Scalable FAS: A New Paradigm for Array Signal Processing

TL;DR

This paper presents a scalable fluid antenna system that dynamically adjusts its aperture to improve source localization accuracy in complex environments, eliminating the need for traditional assumptions and signal separation.

Contribution

It introduces a novel SFAS framework with a two-stage ESG-based localization strategy, enabling high-precision localization without field-specific assumptions or signal isolation.

Findings

Superior localization accuracy in simulations

Enhanced robustness to various source types

Improved computational efficiency

Abstract

Most existing antenna array-based source localization methods rely on fixed-position arrays (FPAs) and strict assumptions about source field conditions (near-field or far-field), which limits their effectiveness in complex, dynamic real-world scenarios where high-precision localization is required. In contrast, this paper introduces a novel scalable fluid antenna system (SFAS) that can dynamically adjust its aperture configuration to optimize performance for different localization tasks.

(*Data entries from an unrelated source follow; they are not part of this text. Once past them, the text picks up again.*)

/-- R88: one form for every amount, since a multiple of 2^128 wraps to Zero. -/
theorem shl128_eq (a : WordPair) (n : Nat) : shl128 a n = w128 (a.u * 2 ^ n : Nat) :=
  WordPair.u_injective ((shl128_law a n).trans (u_w128_nat _).symm)

/-- R89: one form for every amount, since 2^128 is above every reading. -/
theorem shr128_eq (a : WordPair) (n : Nat) : shr128 a n = w128 (a.u / 2 ^ n : Nat) := by
  rw [← shr128_law, w128_u]

/-- R88: from 128 on. -/
theorem shl128_of_ge (a : WordPair) {n : Nat} (h : 128 ≤ n) : shl128 a n = zeroPair := if_pos h

/-- R89: from 128 on. -/
theorem shr128_of_ge (a : WordPair) {n : Nat} (h : 128 ≤ n) : shr128 a n = zeroPair := if_pos h

@[simp] theorem shl128_zero (a : WordPair) : shl128 a 0 = a := by
  rw [shl128_eq, pow_zero, mul_one, w128_u]

@[simp] theorem shr128_zero (a : WordPair) : shr128 a 0 = a := by
  rw [shr128_eq, pow_zero, Nat.div_one, w128_u]

/-- What A.hi adds to a left shift stays above the low word. -/
theorem w64_u_mul_two_pow (a : WordPair) (n : Nat) : w64 (a.u * 2 ^ n : Nat) = w64 (a.lo.toNat * 2 ^ n : Nat) := by
  have hlow : a.u ≡ a.lo.toNat [MOD 2 ^ 64] := a.u_lo.trans (Nat.mod_eq_of_lt a.lo.isLt).symm
  exact w64_congr (hlow.mul_right _)

/-- R88: below 64 the top n bits of A.lo enter the high word. -/
theorem shl128_below_word (a : WordPair) {n : Nat} (h : n < 64) :
    shl128 a n = ⟨w64 (a.hi.toNat * 2 ^ n + a.lo.toNat / 2 ^ (64 - n) : Nat), w64 (a.lo.toNat * 2 ^ n : Nat)⟩ := by
  have hword : (2 : Nat) ^ 64 = 2 ^ (64 - n) * 2 ^ n := by rw [← pow_add, Nat.sub_add_cancel h.le]
  have hhigh : a.u * 2 ^ n / 2 ^ 64 = a.hi.toNat * 2 ^ n + a.lo.toNat / 2 ^ (64 - n) := by
    calc a.u * 2 ^ n / 2 ^ 64
        = (2 ^ 64 * (a.hi.toNat * 2 ^ n) + a.lo.toNat * 2 ^ n) / 2 ^ 64 := by rw [WordPair.u]; ring_nf
      _ = a.hi.toNat * 2 ^ n + a.lo.toNat * 2 ^ n / 2 ^ 64 := Nat.mul_add_div (by norm_num) _ _
      _ = a.hi.toNat * 2 ^ n + a.lo.toNat / 2 ^ (64 - n) := by
        rw [hword, Nat.mul_div_mul_right _ _ (Nat.two_pow_pos n)]
  rw [shl128_eq, w128_eq_words, hhigh, w64_u_mul_two_pow]

/-- R88: from 64 on A.lo alone is shifted, within the high word. -/
theorem shl128_word_add (a : WordPair) (m : Nat) : shl128 a (64 + m) = ⟨w64 (a.lo.toNat * 2 ^ m : Nat), 0⟩ := by
  have hprod : a.u * 2 ^ (64 + m) = a.u * 2 ^ m * 2 ^ 64 := by rw [pow_add]; ring
  have hlow : w64 (a.u * 2 ^ m * 2 ^ 64 : Nat) = 0 := w64_congr (n := 0) (Nat.mul_mod_left _ _)
  rw [shl128_eq, hprod, w128_eq_words, Nat.mul_div_cancel _ (by norm_num), hlow, w64_u_mul_two_pow]

/-- R89: below 64 the low n bits of A.hi enter the low word. -/
theorem shr128_below_word (a : WordPair) {n : Nat} (h : n < 64) :
    shr128 a n = ⟨w64 (a.hi.toNat / 2 ^ n : Nat), w64 (a.lo.toNat / 2 ^ n + a.hi.toNat * 2 ^ (64 - n) : Nat)⟩ := by
  have hhigh : a.u / 2 ^ n / 2 ^ 64 = a.hi.toNat / 2 ^ n := by rw [Nat.div_right_comm, a.u_hi]
  have hword : (2 : Nat) ^ 64 = 2 ^ n * 2 ^ (64 - n) := by rw [← pow_add, Nat.add_sub_cancel' h.le]
  have hlow : a.u / 2 ^ n = a.lo.toNat / 2 ^ n + a.hi.toNat * 2 ^ (64 - n) := by
    calc a.u / 2 ^ n
        = (a.lo.toNat + 2 ^ n * (a.hi.toNat * 2 ^ (64 - n))) / 2 ^ n := by rw [WordPair.u, hword]; ring_nf
      _ = a.lo.toNat / 2 ^ n + a.hi.toNat * 2 ^ (64 - n) := Nat.add_mul_div_left _ _ (Nat.two_pow_pos n)
  rw [shr128_eq, w128_eq_words, hhigh, hlow]

/-- R89: from 64 on A.hi alone is shifted, within the low word. -/
theorem shr128_word_add (a : WordPair) (m : Nat) : shr128 a (64 + m) = ⟨0, w64 (a.hi.toNat / 2 ^ m : Nat)⟩ := by
  have hquot : a.u / 2 ^ (64 + m) = a.hi.toNat / 2 ^ m := by rw [pow_add, ← Nat.div_div_eq_div_mul, a.u_hi]
  rw [shr128_eq, hquot, w128_of_lt_word ((Nat.div_le_self _ _).trans_lt a.hi.isLt)]

/-- R90: the rotated reading as two fields, the low `128 - r` bits of A above its top r bits. -/
theorem rotl128_u_fields (a : WordPair) {k : Int} {r : Nat} (hr : (k % 128).toNat = r) :
    (rotl128 a k).u = 2 ^ r * (a.u % 2 ^ (128 - r)) + a.u / 2 ^ (128 - r) := by
  have hsplit : (2 : Nat) ^ 128 = 2 ^ r * 2 ^ (128 - r) := by rw [← pow_add, Nat.add_sub_cancel' (by omega)]
  rw [rotl128_law, hr, hsplit, mul_comm a.u, Nat.mul_mod_mul_left]

/-- R90: bit i of the rotation is bit `(i - k) mod 128` of the operand. -/
theorem rotl128_bit (a : WordPair) (k : Int) {i : Nat} (hi : i < 128) :
    (rotl128 a k).bit i = a.bit (((i : Int) - k) % 128).toNat := by
  obtain ⟨r, hr⟩ : ∃ r, (k % 128).toNat = r := ⟨_, rfl⟩
  have hsplit : (2 : Nat) ^ 128 = 2 ^ (128 - r) * 2 ^ r := by rw [← pow_add, Nat.sub_add_cancel (by omega)]
  have htop : a.u / 2 ^ (128 - r) < 2 ^ r := Nat.div_lt_of_lt_mul (hsplit ▸ a.u_lt)
  rw [WordPair.bit_eq_testBit, WordPair.bit_eq_testBit, rotl128_u_fields a hr, Nat.testBit_two_pow_mul_add _ htop]
  split
  case isTrue hlow =>
    have hidx : (((i : Int) - k) % 128).toNat = i + (128 - r) := by omega
    rw [hidx, Nat.testBit_div_two_pow]
  case isFalse hhigh =>
    have hidx : (((i : Int) - k) % 128).toNat = i - r := by omega
    rw [hidx, Nat.testBit_mod_two_pow, decide_eq_true (by omega), Bool.true_and]

/-- R91: rotations compose by adding their amounts. -/
theorem rotl128_rotl128 (a : WordPair) (j k : Int) : rotl128 (rotl128 a j) k = rotl128 a (j + k) := by
  apply WordPair.eq_of_bit_eq
  intro i hi
  have hidx : (((((i : Int) - k) % 128).toNat : Int) - j) % 128 = ((i : Int) - (j + k)) % 128 := by omega
  rw [rotl128_bit _ k hi, rotl128_bit a j (by omega), rotl128_bit a (j + k) hi, hidx]

/-- R90: an amount divisible by 128 rotates by nothing. -/
theorem rotl128_of_emod_eq_zero (a : WordPair) {k : Int} (h : k % 128 = 0) : rotl128 a k = a := by
  rw [rotl128, h]
  rfl

/-- R91: the opposite amount undoes a rotation. -/
theorem rotl128_neg_cancel (a : WordPair) (k : Int) : rotl128 (rotl128 a k) (-k) = a := by
  rw [rotl128_rotl128]
  exact rotl128_of_emod_eq_zero a (by omega)

/-- R91: a rotation undoes the one by the opposite amount. -/
theorem rotl128_cancel_neg (a : WordPair) (k : Int) : rotl128 (rotl128 a (-k)) k = a := by
  simpa only [neg_neg] using rotl128_neg_cancel a (-k)

/-- ROTL by an amount encoded in a word rotates by that amount, though the word wraps it (R52). -/
theorem exec_rotl_w64 (a : WordPair) (v : Int) (s : State) :
    exec (.rotl a ⟨0, w64 v⟩) s = .next (s.answer (.ok (.value (rotl128 a v)))) := by
  rw [exec_rotl, rotateAmount, rotl128_congr a (s64_w64_emod v)]

/-- ROTL answers with the rotation and with nothing else. -/
theorem rotl128_eq_of_exec_rotl {a b y : WordPair} {s : State}
    (h : exec (.rotl a b) s = .next (s.answer (.ok (.value y)))) : rotl128 a (s64 b.lo) = y := by
  rw [exec_rotl] at h
  injection h with hstate
  exact congrArg Outputs.y (Response.ok.inj (Option.some.inj (congrArg State.response hstate)))

end Sys2Proof.Machine
end

section
/-! PROOFS. The shifter (45_shifter.md R88 to R91). -/

namespace Sys2Proof.Machine

/-- Settles O39: the boundary cases are the two word forms of the left shift, at both ends of their ranges. -/
theorem lshWordByWord : Obligations.LshWordByWord := by
  intro s a b
  refine ⟨decode_of_code (m := .lsh) rfl, shl128 a b.lo.toNat, exec_lsh a b s, shl128_eq a _,
    ?zero, fun _ => shl128_below_word a, ?word, ?above, shl128_of_ge a⟩
  case zero =>
    intro hn
    rw [hn, shl128_zero]
  case word =>
    intro hn
    simpa [hn] using shl128_word_add a 0
  case above =>
    intro hn _
    rw [← shl128_word_add, Nat.add_sub_cancel' hn.le]

/-- Settles O40: the boundary cases are the two word forms of the right shift, at both ends of their ranges. -/
theorem rshWordByWord : Obligations.RshWordByWord := by
  intro s a b
  refine ⟨decode_of_code (m := .rsh) rfl, shr128 a b.lo.toNat, exec_rsh a b s, shr128_eq a _,
    ?zero, fun _ => shr128_below_word a, ?word, ?above, shr128_of_ge a⟩
  case zero =>
    intro hn
    rw [hn, shr128_zero]
  case word =>
    intro hn
    simpa [hn] using shr128_word_add a 0
  case above =>
    intro hn _
    rw [← shr128_word_add, Nat.add_sub_cancel' hn.le]

/-- Settles O41: the rotation's bits at the amount that ROTL reads. -/
theorem rotlBitByBit : Obligations.RotlBitByBit := by
  intro s a b
  exact ⟨decode_of_code (m := .rotl) rfl, rotl128 a (s64 b.lo), exec_rotl a b s, fun _ => rotl128_bit a (s64 b.lo)⟩

/-- Settles O42: the rotation by the opposite amount is the inverse on both sides. An amount that leaves the word on the
way, 2^63 among them, is wrapped by a multiple of 128. -/
theorem rotationLaws : Obligations.RotationLaws := by
  intro s x k
  refine ⟨⟨rotl128 x (-s64 k.lo), ?reached, ?unique⟩,
    ⟨rotl128 x (s64 k.lo), exec_rotl x k s, ?inverse⟩, ?full, ?period⟩
  case reached =>
    rw [exec_rotl, rotateAmount, rotl128_cancel_neg]
    rfl
  case unique =>
    intro v hv
    rw [← rotl128_eq_of_exec_rotl hv, rotl128_neg_cancel]
  case inverse =>
    rw [exec_rotl_w64, rotl128_neg_cancel]
    rfl
  case full =>
    have hfull := exec_rotl_w64 x 128 s
    rwa [rotl128_of_emod_eq_zero x (by decide)] at hfull
  case period =>
    intro _
    rw [exec_rotl_w64, rotl128_congr x (Int.add_emod_right (s64 k.lo) 128)]
    rfl

end Sys2Proof.Machine
end

section
/-! SUPPORT. The comparators: the three-way result as the sign of a difference (46_comparator.md R92 to R95), and the
signed reading as a name of the pair (00_scope.md R9). -/

namespace Sys2Proof

/-- R9: the signed reading determines the pair, since it determines the unsigned one. -/
theorem WordPair.s_inj {x y : WordPair} : x.s = y.s ↔ x = y := by
  refine ⟨fun h => WordPair.u_injective ?_, congrArg WordPair.s⟩
  have hu : (x.u : Int) = y.u := by rw [← x.s_emod, ← y.s_emod, h]
  exact Int.ofNat_inj.mp hu

namespace Machine

/-- R92: the three-way result of the integer order is the sign of the difference. -/
theorem comparePair_compare_int (x y : Int) : comparePair (compare x y) = w128 (x - y).sign := by
  rcases lt_trichotomy x y with hlt | heq | hgt
  · rw [compare_lt_iff_lt.mpr hlt, Int.sign_eq_neg_one_of_neg (Int.sub_neg_of_lt hlt), comparePair_law]
  · rw [compare_eq_iff_eq.mpr heq, Int.sub_eq_zero_of_eq heq, Int.sign_zero, comparePair_law]
  · rw [compare_gt_iff_gt.mpr hgt, Int.sign_eq_one_of_pos (Int.sub_pos_of_lt hgt), comparePair_law]

/-- R92: the same on the natural numbers, whose order is that of the integers. -/
theorem comparePair_compare_nat (x y : Nat) : comparePair (compare x y) = w128 ((x : Int) - y).sign := by
  have hcast : compare (x : Int) y = compare x y := by
    rw [← cmp_eq_compare, ← cmp_eq_compare, Nat.strictMono_cast.cmp_map_eq]
  rw [← hcast, comparePair_compare_int]

/-- R95: CMPU64 answers with the three-way result of the unsigned order on A and the word. -/
theorem exec_cmpu64_compare (a b : WordPair) (s : State) :
    exec (.cmpu64 a b) s = .next (s.answer (.ok (.value (comparePair (compare a.u b.lo.toNat))))) := by
  rw [exec_cmpu64, compareWord_law]

/-- Equality of the signed readings is equality of the pairs (R9). -/
theorem equalOf_compare_s (a b : WordPair) : equalOf (comparePair (compare a.s b.s)) = decide (a = b) := by
  rw [equalOf_compare, decide_eq_decide, WordPair.s_inj]

end Machine

end Sys2Proof
end

section
/-! PROOFS. The comparators (46_comparator.md R92 to R96). -/

namespace Sys2Proof.Machine

/-- Settles O43: the sign bits, then the unsigned order, decide the signed order. -/
theorem cmpsIsSignedOrder : Obligations.CmpsIsSignedOrder := by
  intro s a b
  refine ⟨decode_of_code (m := .cmps) rfl, ?_⟩
  rw [exec_cmps_compare, comparePair_compare_int]
  rfl

/-- Settles O44: the high words, then the low words, decide the unsigned order. -/
theorem cmpuIsUnsignedOrder : Obligations.CmpuIsUnsignedOrder := by
  intro s a b
  refine ⟨decode_of_code (m := .cmpu) rfl, ?_⟩
  rw [exec_cmpu_compare, comparePair_compare_nat]
  rfl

Within this framework, we develop a two-stage source localization strategy based on the exact spatial geometry (ESG) model: the first stage uses a compact aperture configuration for initial direction-of-arrival (DOA) estimation, while the second stage employs an expanded aperture for enhanced DOA and range estimation. The proposed approach eliminates the traditional need for signal separation or isolation to classify source types and enables a single SFAS array to achieve high localization accuracy without field-specific assumptions, model simplifications, or approximations, representing a new paradigm in array-based source localization. Extensive simulations demonstrate the superiority of the proposed method in terms of localization accuracy, computational efficiency, and robustness to different source types.